Thursday, April 7, 2016


Today, in a detailed position paper, Cayman Finance, which generally speaks for the financial service industry of the Cayman Islands, went to great lengths to show that Cayman is not a secrecy jurisdiction, spelling out, in chapter & verse, how many ways Cayman maintains the standards consistent with the OECD, and the other major developed countries. Treaties and international agreements were listed in great detail, by Jude Scott, Cayman Finance CEO. This is all true; the Cayman Islands do follow international standards.

I beg to differ with Mr. Scott, not in the laws in effect, but in the reality on the ground; while the Cayman Islands may have signed all the appropriate agreements that demonstrate transparency, and comply with the financial standards of the developed world, its financial services professionals practice opacity, rather than transparency. They do this by routinely, and consistently, employing a method of operation which will guarantee that any inquiry into beneficial ownership will absolutely fail to succeed.

The technique has no established name; I will label it the BVI/Cayman Sandwich. Cayman financial professionals, regularly and constantly, form British Virgin Islands companies for their clients, the BVI company is then used to open Cayman bank accounts. What's wrong with this picture ?

Allow me to list the reason why such an arrangement is by no means transparent:

(1) BVI companies have bearer shares, which means that there are no written records of the names and residence addresses of shareholders, on the certificates of shares of stock. Whosoever holds the shares in his hands, owns the company, and all its assets, including bank accounts, wherever located. That's the reason tens of thousands of Mainland Chinese own BVI corporations; you cannot know who owns what with any degree of accuracy, as ownership transfer is unrecorded, and can occur multiple times.
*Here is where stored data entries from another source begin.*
-- ==== Sys2Proof/Certificates/Slice0/Obligations.lean ====
section
/-!
DEFINITION. The statements: what each command of the module does, what the module keeps, and what it shows after a reset.
Each holds for every state of its hypotheses, whether or not a run reaches it.
-/
open Sys2Proof Sys2Proof.Machine

/-! ### Station control and the Sequencer -/

/-- DELAY and FENCE (03/R88, 05/R134): a station passes its DELAY once its waits are satisfied, its signals acting; at a
FENCE it stops issuing, held with the fence's scope and sequence number, and CORE_STATE.RUN reads 2. Neither changes
another core or anything outside the cores. FENCE_RESUME (03/R88, R89): when every station of the fence's scope has
arrived, each core of the scope runs again from the resume edge, its stations past their fences and the fences'
signals made, and no other core changes. Where the rules leave a corner open it takes the model's reading (log entry
13). -/
def Obligations.DelaysAndFences : Prop :=
  (∀ s core st w bins, AtIns s core st 0x00 .none w → sigBins (getCore s core).bins w = some bins →
    Runs (.delay core st .clean) s (fun t => Passed s t core st bins id ∧ t = { s with cores := t.cores })) ∧
  (∀ s core st w, AtIns s core st 0x7F .none w →
    Runs (.fence core st .clean) s (fun t =>
      (getStation (getCore t core) st).hold = .fence (Ins.bits w 17 16) (Ins.bits w 15 0) ∧
      (getStation (getCore t core) st).pc = (getStation (getCore s core) st).pc ∧
      (getCore t core).run = 2 ∧ (getCore t core).bins = (getCore s core).bins ∧
      (∀ c, c ≠ core → getCore t c = getCore s c) ∧ t = { s with cores := t.cores })) ∧
  (∀ (s : State) (core st scope seq : Nat) (bins : Nat → List Bin), (getStation (getCore s core) st).hold = .fence scope seq → coreRuns s core = true →
    fenceReady s (fenceScope s core scope) scope seq = true → (fenceScope s core scope).Nodup →
    (∀ c ∈ fenceScope s core scope, coreRuns s c = true ∧ (getCore s c).stations.length = 6 ∧
      (List.range 6).foldlM (fun bs i => match fetchIns s c i with | some w => sigBins bs w | none => some bs)
        (getCore s c).bins = some (bins c)) →
    Runs (.fenceResume core st) s (fun t => t = { s with cores := t.cores } ∧
      (∀ c, c ∉ fenceScope s core scope → getCore t c = getCore s c) ∧
      ∀ c ∈ fenceScope s core scope, getCore t c =
        { getCore s c with
          run := 1, regionStart := s.arrayCycles, bins := bins c
          stations := (getCore s c).stations.map (fun x => if x.ended then x else x.next) }))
(2) While technically BVI regulations require the financial services professionals to hold the names of the shareholders, and hold the stock as custodians, there is a loophole large enough to drive a truch through. A third party, known to be trusted and AML/ CFT qualified, can hold that information, relieving the BVI firm of that responsibility. Unfortunately, there are no specific qualifications required of this third party. What if it is a tiny firm, located on Pitcairn Island, or some other remote location, which conveniently cannot be reached by any form of subpoena or demand for information ?

(3) The method, which I have identified was common to the accounts of two of the victims in the Cayman Gang of Four scandal, one a retired lawyer, the other a retired accountant, worked like this: the clients were assigned a BVI corporation; directors were located in another country; bank account in a third country; this is the Modus Operandi of Cayman financial service professionals.

Therefore, nobody can be reached to identify the beneficial owner of the corporation that owns and controls the Cayman bank account. Yes, the Cayman Islands is not a secrecy jurisdiction, but the tactics of its financial service community imposes secrecy through trickery, subterfuge, sharp practice, and abuse, by domiciling the client's company in a secrecy territory.

Yes, the Cayman Islands have all the laws and regulations of a responsible international financial center, but the islands financial professionals pervert the system, using the time-tested BVI-Cayman Sandwich. Until that scheme is outlawed, opacity will continue to rule in Cayman.